Yannie unfolds the note, too distracted to read it properly. She picks out nouns, conjunctions, random words. Oxford. Qualified. Acceptance. What does it mean? The dots are all there, but she refuses to join them. It simply isn’t possible.
‘Yannie, Yannie.’ Her mother places a caressing hand on her shoulder. ‘Your brother is going to do a postgraduate degree. He has been accepted into Oxford. In England! The best university in the world!’
‘I don’t understand.’ Ridiculously, she feels her vocal cords vibrate to enunciate the words. She can barely keep her face from trembling. ‘What – what is this for? What is he going to study? What about Por Por’s appointments? What about the house?’ She hears her voice rising, she’s embarrassed: hysterical, they’ll say, but she’s unable to stop. ‘How are we going to pay for all of this?’

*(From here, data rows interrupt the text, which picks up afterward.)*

/-- R387, R388: a CAN data frame as a controller receives it; a base identifier stands in bits [28:18] of `id`. -/
structure CanFrame where
  ide : Bool := false
  id : Nat := 0
  fdf : Bool := false
  brs : Bool := false
  esi : Bool := false
  dlc : Nat := 0
  /-- bytes -/
  data : List Nat := []
  /-- R393: device time of its start of frame; in CAN_FRAME_RX the CTL_CLK tick of that edge -/
  ts : Nat := 0
  deriving DecidableEq, Repr

/-- R382: what ISO 11898-1 does to the counts for an error that ends no transmission: REC by 1, REC by 8, or TEC by 8, for a transmitter's
errors in its own error or overload flag. -/
inductive CanErr where
  | rec1 | rec8 | tec8
  deriving DecidableEq, Repr

/-- R424: the header of a Splice frame as received: the link, whether its CRC is good, and its fields. -/
structure SplFrame where
  link : Nat := 0
  crcOk : Bool := true
  dst : Nat := 0
  src : Nat := 0
  schema : Nat := 0
  mseq : Nat := 0
  deriving DecidableEq, Repr

/-- R437, R440-R442: what a CONTROL frame tells of the partner. -/
structure LashControl where
  /-- LASH_STATE code -/
  state : Nat := 0
  schema : Nat := 0
  prefer : Bool := false
  uid : Nat := 0
  /-- IMAGE_ID of its active application image -/
  image : Option Nat := none
  /-- the ACTIVE detaches its partner; it brings its partner up; the switch cycle it has given -/
  detach : Bool := false
  snapshot : Bool := false
  switchCyc : Option Nat := none
  /-- R440: a partner in SYNCING has loaded the image of static state -/
  loaded : Bool := false
  deriving DecidableEq, Repr

/-- R430: a mirrored input, with the value and instant that the ACTIVE had. -/
inductive MirItem where
  | adc (core entry : Nat) (word : Word) (ts : Nat)
  | enc (n : Nat) (pos : Int) (err : Bool)
  | cap (n : Nat) (rising : Bool) (ts : Nat)
  | gpio (pin : Nat) (level : Bool)
  | can (c : Nat) (f : CanFrame)
  | tick (mask : Nat)
  | trip (gen : Nat) (sto : Bool)
  | sto (group : Nat) (safe : Bool)
  | img (i : Nat) (v : Word)
  deriving DecidableEq, Repr

/-- R432: a recipe's state in a delta. -/
structure RcpDelta where
  st : Nat := 0
  cause : Nat := 0
  step : Nat := 0
  sync : Nat := 0
  tau : Int := 0
  applied : Bool := false
  wait : Option Nat := none
  pausedAt : Nat := 0
  late : Nat := 0
  split : Nat := 0
  deriving DecidableEq, Repr

/-- R432: program state in a delta: n and the bank status, words of the process image, n, forces as (id, type, low, high), recipes. -/
structure ProgDelta where
  n : Option Nat := none
  /-- bank status: 0 EMPTY, 1 STOPPED, 2 RUNNING, 3 CHANGING -/
  st : Nat := 0
  words : List (Nat × Word) := []
  forces : List (Nat × Nat × Nat × Nat) := []
  recipes : List (Nat × RcpDelta) := []
  /-- R441: commits that wait for their transfer point: the cycle that their period ends with, their RE_ARM words, their image words -/
  waits : List (Nat × Nat × List (Nat × Word)) := []
  deriving DecidableEq, Repr
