-- ==== Sys2Proof/Machine/Regs.lean ====
section
/-! DEFINITION. Where every register field of the register maps of spec/ lies: one name per field, in the
manual's spelling (register, underscore, field), answering its address and its bits. Written from the
register tables by script; the rule in each docstring is the rule that gives the table. -/

namespace Sys2Proof.Machine.F
open Sys2Proof.Machine

/-- R27: a field of the common registers of the block at base `b`. -/
def BLK_CLKEN (b : Nat) : Fld := ⟨b + 0x004, 0, 0⟩
/-- R27: CMT_PEND of BLK_STAT of the block at base `b`. -/
def BLK_CMT_PEND (b : Nat) : Fld := ⟨b + 0x008, 0, 0⟩
/-- R27: the whole BLK_STICKY of the block at base `b`. -/
def BLK_STICKY (b : Nat) : Fld := ⟨b + 0x00C, 31, 0⟩
/-- R27: PAIR_ORDER of the block at base `b`. -/
def BLK_PAIR_ORDER (b : Nat) : Fld := ⟨b + 0x00C, 2, 2⟩
/-- R27: CMT_LATE of the block at base `b`. -/
def BLK_CMT_LATE (b : Nat) : Fld := ⟨b + 0x00C, 1, 1⟩
/-- R27: CFG_REJECT of the block at base `b`. -/
def BLK_CFG_REJECT (b : Nat) : Fld := ⟨b + 0x00C, 0, 0⟩
/-- R27: BLK_IRQEN of the block at base `b`. -/
def BLK_IRQEN (b : Nat) : Fld := ⟨b + 0x010, 31, 0⟩
/-- R27: BLK_CMT_MASK`n` of the block at base `b`. -/
def BLK_CMT_MASK (b n : Nat) : Fld := ⟨b + 0x020 + 4 * n, 31, 0⟩
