/-- R245: bits of AXn_STICKY. -/
def abMOVE_DONE : Nat := 2
def abREQ_REFUSED : Nat := 3
def abRES_CHANGE : Nat := 4
def abBLEND_MISS : Nat := 5
def abFE_WARN : Nat := 6
def abFE_FAULT : Nat := 7
def abFOLLOW_LIM : Nat := 8
def abSOFT_LIM : Nat := 9
def abSTO_STOP : Nat := 10

/-- R245: MOTION_SUMk shows whether AXn_STICKY is not 0. -/
def State.axSum (s : State) (n : Nat) : State :=
  let f := F.MOTION_SUM_ANY (n / 32)
  s.put f (putBit (s.get f) (n % 32) (decide (s.get (F.AX_STICKY n) ≠ 0)))

/-- R245: bit `b` of AXn_STICKY is set; a bit that goes from 0 to 1 sets AXIS_FLAG. -/
def State.axFlag (s : State) (n b : Nat) : State :=
  let old := s.get (F.AX_STICKY n)
  if bitOf old b then s else ((s.put (F.AX_STICKY n) (old + 2 ^ b)).axSum n).raise bMOTION 8

/-- R245: bits of AXn_STICKY are cleared by a write of ones. -/
def State.axStickyClear (s : State) (n m : Nat) : State :=
  let old := s.get (F.AX_STICKY n)
  (s.put (F.AX_STICKY n) (old - Nat.land old m)).axSum n

/-- R245: STEP_AXES counts the axes with STEPPER = 1. -/
def State.refreshSteppers (s : State) : State :=
  s.put F.MOTION_BLK_STAT_STEP_AXES ((List.range 96).filter (fun n => s.on (F.AX_CFG_STEPPER n))).length

/-- R221: a position of a linear axis is held within its range. -/
def clampPos (x : Int) : Int := clampI (-9223372036854775808) 9223372036854775807 x

/-- R221: MODULO of axis `n` in 2^-32 count; 0 for a linear axis. -/
def State.axMod (s : State) (n : Nat) : Int := (s.get (F.AX_MODULO n) : Int) * 4294967296

/-- R221: the position an axis publishes: reduced into [0, M) on a rotary axis. -/
def State.axReduced (s : State) (n : Nat) (x : Int) : Int :=
  let m := s.axMod n
  if m = 0 then x else x % m

/-- R221: the travel that an axis keeps. -/
def State.axHeld (s : State) (n : Nat) (x : Int) : Int := if s.axMod n = 0 then clampPos x else x

/-- R225: limits in units of the profile. -/
structure AxLim where
  v : Int
  a : Int
  d : Int
  j : Int
  deriving DecidableEq, Repr

/-- R225: the limits of a move: its own values, or the axis's where it gives 0. -/
def State.axLim (s : State) (n : Nat) (m : Move) : AxLim :=
  let pick (x : Nat) (f : Fld) : Int := if x = 0 then s.get f else x
  { v := pick m.vmax (F.AXL_VMAX n) * 65536, a := pick m.amax (F.AXL_AMAX n) * 256,
    d := pick m.dmax (F.AXL_DMAX n) * 256, j := pick m.jmax (F.AXL_JMAX n) }

/-- R225: position, velocity and acceleration of a profile. -/
structure Pva where
  p : Int
  v : Int
  a : Int
  deriving DecidableEq, Repr

/-- R225: one period with jerk `j`: a, then v, then p. -/
def Pva.next (x : Pva) (j : Int) : Pva := { p := x.p + (x.v + (x.a + j)), v := x.v + (x.a + j), a := x.a + j }

/-- R225: where the profile of axis `x` stands. -/
def AxisInt.pva (x : AxisInt) : Pva := { p := x.p, v := x.v, a := x.a }

/-- R225: `n` periods with jerk `j`, and whether each meets `ok`. -/
def segRun (ok : Pva → Pva → Bool) (j : Int) : Nat → Pva × Bool → Pva × Bool
  | 0, r => r
  | n + 1, r => segRun ok j n (r.1.next j, r.2 && ok r.1 (r.1.next j))

/-- R225: segments run one after the other. -/
def segsRun (ok : Pva → Pva → Bool) (segs : List (Nat × Int)) (r : Pva × Bool) : Pva × Bool :=
  segs.foldl (fun (q : Pva × Bool) g => segRun ok g.2 g.1 q) r

/-- R225: AMAX while speed rises, DMAX while it falls; an acceleration that already lies above it only falls. -/
def accOk (l : AxLim) (x y : Pva) : Bool :=
  decide ((y.a.natAbs : Int) ≤ if x.v.natAbs < y.v.natAbs then l.a else l.d) || decide (y.a.natAbs < x.a.natAbs)

/-- R225: the segments that a jerk and ten lengths give an axis whose velocity is `v`: a deceleration (R228, R244), then jerk +J, 0,
-J, cruise, -J, 0, +J; a negative J is a move in the negative direction. -/
def segsOf (v : Int) (c : Int × List Nat) : List (Nat × Int) :=
  let slow : Int := if v < 0 then c.1.natAbs else -c.1.natAbs
  let jerks := [slow, 0, -slow, c.1, 0, -c.1, 0, -c.1, 0, c.1]
  (List.range 10).map (fun i => (c.2.getD i 0, jerks.getD i 0))

/-- 1/256 count (R225). -/
def corrMax : Nat := 16777216

/-- R227: whether a point lies on the near side of the target that a reversal may not pass. -/
def onSide (side : Option (Bool × Int)) (w : Pva) : Bool :=
  match side with
  | none => true
  | some (up, b) => if up then decide (w.p ≤ b) else decide (b ≤ w.p)

/-- R228: the speed of `x` points away from a target. -/
def pointsAway (x : Pva) (target : Int) : Bool :=
  (decide (0 < x.v) && decide (target ≤ x.p)) || (decide (x.v < 0) && decide (x.p ≤ target))

/-- R228, R244: the plan first decelerates where the speed exceeds VMAX or points away from the target, and else does not: it brings the
speed to VMAX, within what DMAX takes off in a period, or ends its pointing away. `y` is where the deceleration ends. -/
def slowOk (l : AxLim) (x y : Pva) (target : Int) (pre : List (Nat × Int)) : Bool :=
  let lens := pre.map (fun g => g.1)
  if pointsAway x target then decide (0 < lens.getD 0 0) && !pointsAway y target && decide ((y.v.natAbs : Int) ≤ l.v)
  else if l.v < x.v.natAbs then
    decide (0 < lens.getD 0 0) && decide ((y.v.natAbs : Int) ≤ l.v) && decide (l.v < y.v.natAbs + l.d)
  else lens.all (fun n => n = 0)
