-- ==== Sys2Proof/Machine/Time.lean ====
section
/-! DEFINITION. Device time, its sources and servo, compare and capture units, the plant ports (04_timebase). -/

namespace Sys2Proof.Machine

/-- TIME: STATE codes (R113). -/
def tmFREE : Nat := 0
def tmACQUIRE : Nat := 1
def tmLOCKED : Nat := 2
def tmHOLDOVER : Nat := 3

/-- R529: source `src` is present. -/
def State.srcPresent (s : State) (src : Nat) : Bool :=
  match src with
  | 0 => true
  | 1 => s.on F.RING_CTRL_RUN && decide (s.ringSt ≠ rsDOWN) && s.time.ringSeen
  | 2 => s.time.ptp0
  | 3 => s.time.ptp1
  | 4 => s.splice.timeUp
  | _ => false

/-- STATE of TIME. -/
def State.timeSt (s : State) : Nat := s.get F.TIME_BLK_STAT_STATE

/-- R93: STATE and ACTIVE_SRC change; a change of STATE, or a new source not present, posts a record; entry to LOCKED
writes a TIME_SYNC record (R492). -/
def State.setTimeSt (s : State) (st src : Nat) (force : Bool) : State :=
  let old := s.timeSt
  let s1 := (s.put F.TIME_BLK_STAT_STATE st).put F.TIME_BLK_STAT_ACTIVE_SRC src
  let s2 := { s1 with time := { s1.time with lockRun := 0, lossRun := 0 } }
  if old = st && !force then s2
  else
    let sev := b2n (st = tmHOLDOVER || (st = tmFREE && old = tmHOLDOVER) || old = tmLOCKED)
    let s2' := s2.postSev sev 0x0411 0 (st * 2 ^ 12 + src * 2 ^ 8) 0
    let s3 := if old = st then s2' else s2'.acqTime false 0
    if st = tmLOCKED then s3.timeSync else s3

/-- The next offset sample is a first sample (R92). -/
def State.firstSample (s : State) : State := { s with time := { s.time with first := true } }

/-- R91, R93: the active source is lost in ACQUIRE or LOCKED: HOLDOVER, and the rate frozen at the frequency term. -/
def State.activeLost (s : State) : State :=
  if s.timeSt = tmACQUIRE ∨ s.timeSt = tmLOCKED then
    ((s.setRate s.time.servoF).setTimeSt tmHOLDOVER (s.get F.TIME_BLK_STAT_ACTIVE_SRC) true).raise bTIME 10
  else s

/-- R91: source `src` is lost; the active one sends TIME to HOLDOVER. -/
def State.sourceLost (s : State) (src : Nat) : State :=
  if s.get F.TIME_BLK_STAT_ACTIVE_SRC = src then s.activeLost else s

/-- R93: a source that has become present takes TIME from HOLDOVER, or from FREE with SEL not 0, to ACQUIRE. -/
def State.sourceBack (s : State) (src : Nat) : State :=
  if s.get F.TIME_BLK_STAT_ACTIVE_SRC = src && s.srcPresent src &&
      (s.timeSt = tmHOLDOVER || (s.timeSt = tmFREE && s.get F.TIME_SRC_SEL ≠ 0)) then
    (s.setTimeSt tmACQUIRE src true).firstSample
  else s

/-- R97: what a step, or the enabling of a unit, does to compare unit `n`: a one-shot instant in the past is marked
late and fires on the next tick; a periodic unit moves along its grid past the present. -/
def State.cmpPast (s : State) (n : Nat) : State :=
  let t := s.get64 (F.CMP_TIME_LO_NS n)
  if !s.on (F.CMP_CTRL_EN n) then s
  else if s.on (F.CMP_CTRL_PERIODIC n) then
    if s.now < t then s
    else
      let p := max 1 (s.get (F.CMP_PERIOD_NS n))
      let k := (s.now - t) / p + 1
      ((s.put64 (F.CMP_TIME_LO_NS n) (t + k * p)).put (F.CMP_STAT_MISSED n)
        (min 0xFFFF (s.get (F.CMP_STAT_MISSED n) + k))).raise bTIME 11
  else if t * 2 ^ 32 < s.fine && !bitOf s.time.fired n then
    let s1 := (s.put (F.CMP_STAT_LATE n) 1).raise bTIME 13
    { s1 with time := { s1.time with cmpDue := tabSet 0 s1.time.cmpDue n (s1.time.tick + 1) } }
  else s

/-- R97: a capture that input `n` made on this tick is stamped with device time as it now stands. -/
def State.capRestamp (s : State) (n : Nat) : State :=
  if tabGet 0 s.time.capTick n ≠ s.time.tick + 1 then s
  else
    let e := tabGet (0, false) s.time.capLast n
    let q := tabGet [] s.time.capFifo n
    let q1 := if q.getLast? = some e then q.dropLast ++ [(s.now, e.2)] else q
    { s with time := { s.time with capLast := tabSet (0, false) s.time.capLast n (s.now, e.2),
                                   capFifo := tabSet [] s.time.capFifo n q1 } }
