-- ==== Sys2Proof/Machine/RingMsg.lean ====
section
/-! DEFINITION. The slot guardian, the bight frame's departure, message frames, and the ring commands
(10_hawser_ring_cycle R259-R261, R268, R275-R279; 11_hawser_ring_master R294-R296, R315). -/

namespace Sys2Proof.Machine

/-- R261: a frame's CRC is counted at port `p`; a good frame lets a port that stopped turning back stay (R307). -/
def State.countCrc (s : State) (p kind : Nat) : State :=
  if kind = 0 then { s with ring := { s.ring with goodOn := putBit s.ring.goodOn p true } }
  else if kind = 1 then s.incSat (F.RPORT_CRC_FWD p)
  else ((s.incSat (F.RPORT_CRC_ERR p)).lifeAdd64 (0x20 + 8 * p) 1).raise bRING 8

/-- R279: the abort words of a truncated frame. -/
def abortWord (rr : Nat) : Nat := 0xA5A50000 + rr

/-- R267: KIND codes. -/
def kdREQUEST : Nat := 1
def kdANSWER : Nat := 2
def kdSAFETY : Nat := 3

/-- R331: words of the process image while no program is loaded. -/
def imageMax : Nat := 262144

/-- R273: the words that answer the REQUEST paired with ANSWER segment `seg`; none without a valid request. -/
def State.answerWords (s : State) (sc : Sched) (seg len : Nat) : Option (List Nat) :=
  match (List.range sc.nseg).find? (fun r => match sc.seg? r with
    | some (_, _, k, _, pair, _) => k = kdREQUEST && pair = seg
    | none => false) with
  | none => none
  | some r =>
    match (s.rxSeg r).fresh with
    | none => none
    | some _ =>
      let w := iw (s.rxSeg r).data 0
      let n := bits w 31 24
      let ix := bits w 23 0
      let size := match s.prog.active with
        | some p => p.words
        | none => imageMax
      if n = 0 || decide (len < n) || decide (size < ix + n) then none
      else some ((List.range len).map (fun i => if i < n then s.img (ix + i) else 0))

/-- R273: an owned ANSWER segment passes; FRESH advances once in a cycle. -/
def State.passAnswer (s : State) (sc : Sched) (seg len : Nat) : State :=
  let t := s.txSeg seg
  let again := (s.rxSeg seg).taken
  let s1 := s.setRx seg { s.rxSeg seg with taken := true }
  match s.answerWords sc seg len with
  | some ws => s1.setTx seg { t with null := false, latched := ws, fresh := if again && !t.null then t.fresh else (t.fresh + 1) % 256 }
  | none =>
    let s2 := s1.setTx seg { t with null := true, latched := [] }
    if again then s2 else (s2.incSat F.RING_NULL_TX).raise bRING 9

/-- R267, R268, R271, R311: segment `n` as the master, or its owner, sends it: status, data, CRC; this device writes format version 1. -/
def State.segDefault (s : State) (sc : Sched) (n : Nat) : List Nat :=
  match sc.seg? n with
  | none => []
  | some (len, ver, kind, owner, _, _) =>
    let t := s.txSeg n
    let own := s.writesOwner sc owner && ver = 1
    let st := (if own then t.fresh * 2 ^ 16 else 0) + ver * 2 ^ 12 + kind * 2 ^ 9 + b2n (!own || t.null) * 2 ^ 8 + b2n own * 2 ^ 7 + owner
    withCrc (st :: (List.range len).map (fun i => if own && !t.null then t.latched.getD i 0 else 0))

/-- R266, R268: the bight frame of the running cycle, on the ring that leaves at port `p`. -/
def State.bightFrame (s : State) (sc : Sched) (p : Nat) : List Nat :=
  withCrc ([sc.bightLen * 2 ^ 16 + p * 2 ^ 8 + 0x02, s.get F.RING_CYCLE_NUM, sc.id, sc.nseg] ++
    (List.range sc.nseg).flatMap (s.segDefault sc))

/-- R273: the ANSWER segments that this device writes are sampled, as the bight frame departs. -/
def State.answerAll (s : State) (sc : Sched) : State :=
  (List.range sc.nseg).foldl (fun (t : State) n =>
    match sc.seg? n with
    | some (len, _, kind, owner, _, _) => if kind = kdANSWER && t.writesOwner sc owner then t.passAnswer sc n len else t
    | none => t) s

/-- R268, R273: the master sends the bight frame. -/
def execBightFrameTx (s : State) : Out := s.awake (
  .next (match s.curSched with
    | some sc =>
      if s.timeMaster then
        let t := s.answerAll sc
        t.putOut (t.upPorts.map (fun p => (p, toBytes (t.bightFrame sc p))))
      else s
    | none => s))

/-- R266, R268: the words of a bight frame of schedule `sc` with the segments that this device writes in their places. -/
def State.writeSegs (s : State) (sc : Sched) (ws : List Nat) : List Nat :=
  (List.range sc.nseg).foldl (fun (l : List Nat) n =>
    match sc.seg? n with
    | some (len, ver, _, owner, _, off) =>
      if s.writesOwner sc owner && ver = 1 then l.take (off / 4) ++ s.segDefault sc n ++ l.drop (off / 4 + len + 2) else l
    | none => l) ws

/-- R261, R263, R266, R268: what leaves of frame `b`, before its CRC: the fields of a reference frame and the owned segments of a bight frame
of the schedule in force are rewritten. -/
def State.fwdBody (s : State) (p q : Nat) (b : List Nat) (t0 : Nat) : List Nat :=
  let f := toWords b
  let ty := iw f 0 % 256
  if ty = 1 && b.length = 64 then toBytes (s.fwdRef p q f (t0 + s.fwdDelay)).dropLast
  else
    match s.curSched with
    | some sc =>
      if s.ringRuns && ty = 2 && iw f 2 = sc.id && iw f 0 / 2 ^ 16 = sc.bightLen && b.length = sc.bightLen then
        toBytes (s.writeSegs sc f).dropLast
      else b.take (b.length - 4)
    | none => b.take (b.length - 4)

/-- R261, R279: a frame with body `body` and its CRC, inverted where it was not good: whole, or cut with the abort word. -/
def forwarded (body : List Nat) (kind : Nat) (cut : Cut) : List Nat :=
  let b := body ++ wordBytes (if kind = 0 then crc32c body else Nat.xor (crc32c body) 0xFFFFFFFF)
  match cut with
  | some (rr, n) => b.take n ++ wordBytes (abortWord rr)
  | none => b

/-- R279: the aborted remnant of a truncated frame: it ends with an abort word that is not its good CRC. -/
def isAborted (b : List Nat) : Bool :=
  let w := leNat (b.drop (b.length - 4))
  decide (abortWord 1 ≤ w) && decide (w ≤ abortWord 4) && (decide (leNat (b.take 4) / 2 ^ 16 ≠ b.length) || decide (byteKind b ≠ 0))

/-- R263, R290: good frames that their own commands put out: a reference frame, a claim in CLAIM. -/
def State.ownRow (s : State) (b : List Nat) (kind : Nat) : Bool :=
  let h := leNat (b.take 4)
  kind = 0 && h / 2 ^ 16 = b.length && ((h % 256 = 1 && b.length = 64) || (h % 256 = 4 && b.length = 32 && !s.ringRuns))

/-- R257: a frame longer than this generation sends. -/
def State.tooLong (s : State) (b : List Nat) : Bool := s.h1 && decide (4096 < b.length)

‘Oh, really!’ Her mother waves a hand. ‘Don’t be like that, Yannie! Don’t be so stingy. We’ll find a way – something will come up. The shop’s been doing better lately, anyhow.’
‘You can’t be serious. The shop is doing better because I work there all the time, and you don’t have to pay me. What the hell –’ she’s never sworn at her parents before – ‘what about my university fees? I haven’t even got one degree, and you’re paying for him to do
another!’
‘But Yannie, this is Oxford. Haven’t you heard of it? The Pakistani man, Mr Bhutto, went there!’
‘Of course I’ve heard of it. But that’s not the point. What about Por Por’s appointments? What about the house?’ Her own voice coming from elsewhere; she is like a stranger, shouting and strident. She’s embarrassed, and ashamed of herself, and unable to stop. ‘What are we going to do? Is there even a plan? How are we going to pay for all of this?’
‘Oh –’ her mother sweeps a vague finger through the air, as though warding off a dirty particle – ‘Yannie, you are so negative! We can find a way to manage. Anyway, your father and I are very grateful for your help. You’re a wonderful daughter.’ It sounds so sincere that Yannie looks at her sideways, suspicious. ‘In fact, we’ve been able to use the business as collateral for another loan.’
‘What?’
‘Yes, your father managed to negotiate it.’
‘You mean my father knows about this?’ She feels like she’s been slapped in the face by her own stupidity. Of course he knows – how could her mother go ahead with a plan like this all on her own? She grabs her mother by the shoulder, as if to shake out the truth. ‘Where is my father?’
She runs outside, cramming her toes into her mother’s flipflops, slamming the door behind her. The strap is too tight between her big toe and the second one, digging in to her flesh. She doesn’t care. She runs down the street, the thick humidity clotting in her mouth beneath the violent sun. Runs past the library, past the field where she and Shuying clung to each other’s bodies …
She finds her father at the coffee shop, the cheapest one, drinking a mug of black coffee and eating a piece of eggy kaya toast. He’s engaged in an animated discussion with the coffee shop owner. Both of them are shaking their heads and laughing in a way that connotes rueful agreement. She stares at him from the street. If minds could bend spoons, his coffee stirrer would be looping the loop by now. Surely he will sense her watching, and look up – but no, it’s all coffee and toast to him. A perfectly ordinary day, as if he hadn’t just thrown away his daughter’s life. She turns away, too enraged to speak.